Treat indexed documents as untrusted input. Content in your corpus can carry adversarial instructions. This is a posture shift, not a configuration change — and it should inform how you govern who can write to indexed sources.

Monitor retrieval patterns, not just access logs. Unusual query patterns — broad topic sweeps, repeated synthesis of sensitive domains — may signal reconnaissance or exploitation. Traditional access logs won’t surface this. Behavioral baselines on retrieval will.

Don’t embed secrets in system prompts. Credentials, API keys, and sensitive instructions in system prompts are recoverable through prompt extraction techniques. They don’t belong there.

Red team your own deployment. Ask your Glean instance questions a determined insider or external attacker would ask. You will learn things about your data estate.

The Honest Conclusion

Glean’s security posture is strong relative to the market.

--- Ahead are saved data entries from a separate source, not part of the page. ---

/-- Settles O48: an output is its function of the input in every state, and reset is one with both inputs zero. -/
theorem outputsAtResetAreFunctionsOfTheInputs : Obligations.OutputsAtResetAreFunctionsOfTheInputs := by
  have henc : ∀ s : State, s.encIn = 0x00#8 → s.encOut = 0xAAAA#16 := by
    intro s hs
    rw [State.encOut_eq_wired, hs]
    decide
  have hdec : ∀ s : State, s.decIn = 0x0000#16 → s.decOut = 0x00#7 := by
    intro s hs
    rw [State.decOut_eq_wired, hs]
    decide
  exact ⟨henc, hdec, henc State.reset rfl, hdec State.reset rfl⟩

end Sys2Proof.Machine

/-! ## Table words: the length selects the row, and a placed word is the next act (30_encoding.md, model's choice) -/

namespace Sys2Proof.Machine

/-- A table word is refused exactly when its length is that of no input format, whatever its bits. -/
theorem decodeTableWord_eq_none {nbits w : Nat} :
    decodeTableWord nbits w = none ↔ nbits ≠ Config.encInSigW ∧ nbits ≠ Config.decInSigW := by
  unfold decodeTableWord decodeBits portWordOfBits
  split_ifs with henc hdec
  · simp [Except.map, henc]
  · simp [Except.map, hdec]
  · simp [Except.map, henc, hdec]

/-- Placing the bits of a port word makes a use of that word the next act and changes nothing else. -/
theorem withFetchWord_of_portWord {nbits w : Nat} {p : PortWord} (h : portWordOfBits nbits w = .ok p) (s : State) :
    s.withFetchWord nbits w = { s with pending := .use p :: s.pending } := by
  unfold State.withFetchWord placeWord
  rw [h]

/-- Settles O1: the four words are the bits of port words, so each is its own word's operation, and 12 is the length of
no input format. -/
theorem writtenWordsDecodeToTheirOperations : Obligations.WrittenWordsDecodeToTheirOperations :=
  ⟨decodeTableWord_self (.encIn 0b01000001#8), decodeTableWord_self (.encIn 0b11000001#8),
    decodeTableWord_self (.decIn 0b1001101010101001#16), decodeTableWord_self (.decIn 0b1110101010101010#16),
    decodeTableWord_eq_none.mpr (by decide)⟩

/-- Settles O5: a word that decodes is the bits of a port word, whose use is then the next act and runs its operation. -/
theorem placedTableWordIsTheNextOperation : Obligations.PlacedTableWordIsTheNextOperation := by
  intro nbits w i s hdecodes
  obtain ⟨p, hword, rfl⟩ := decodeTableWord_eq_some.mp hdecodes
  have hplaced := withFetchWord_of_portWord hword s
  calc
    step (s.withFetchWord nbits w) = step { s with pending := .use p :: s.pending } := by rw [hplaced]
    _ = perform (.use p) s := step_cons rfl
    _ = exec (decodePortWord p) s := rfl

end Sys2Proof.Machine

That’s not the point.

The point is that a platform which indexes everything and synthesizes across sources creates a risk model that certifications don’t fully address and traditional access controls weren’t designed for. The attack surface lives in the emergent behavior — in what becomes visible when fragmented, individually-authorized data gets synthesized at scale; in what becomes executable when agents gain write actions; in what becomes weaponizable when anyone with a Confluence account can influence what the LLM retrieves.

There are currently 402,599 enterprise AI agent hosts publicly reachable with no authentication, according to Capsule Security’s May 2026 report. Glean, properly deployed, is not in that category. But the attack class it belongs to — enterprise AI search and synthesis — is defining the next generation of data exposure risk. The question for every enterprise deploying these systems isn’t whether the vendor passed its audit. It’s whether the security model has caught up to the architecture.